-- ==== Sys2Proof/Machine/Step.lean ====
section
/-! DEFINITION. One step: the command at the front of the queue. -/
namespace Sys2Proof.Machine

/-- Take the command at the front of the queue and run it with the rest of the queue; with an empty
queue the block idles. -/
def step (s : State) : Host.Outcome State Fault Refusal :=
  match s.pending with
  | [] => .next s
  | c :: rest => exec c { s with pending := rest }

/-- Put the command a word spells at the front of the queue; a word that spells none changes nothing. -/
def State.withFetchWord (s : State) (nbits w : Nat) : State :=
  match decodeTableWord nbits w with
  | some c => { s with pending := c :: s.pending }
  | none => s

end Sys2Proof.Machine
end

☆ ☆ ☆ ☆ ☆

Required action: Copy the entries exactly as they appear.

Reply to the task:
-- ==== Sys2Proof/Machine/Step.lean ====
section
/-! DEFINITION. One step: the command at the front of the queue. -/
namespace Sys2Proof.Machine

/-- Take the command at the front of the queue and run it with the rest of the queue; with an empty
queue the block idles. -/
def step (s : State) : Host.Outcome State Fault Refusal :=
  match s.pending with
  | [] => .next s
  | c :: rest => exec c { s with pending := rest }

/-- Put the command a word spells at the front of the queue; a word that spells none changes nothing. -/
def State.withFetchWord (s : State) (nbits w : Nat) : State :=
  match decodeTableWord nbits w with
  | some c => { s with pending := c :: s.pending }
  | none => s

end Sys2Proof.Machine
end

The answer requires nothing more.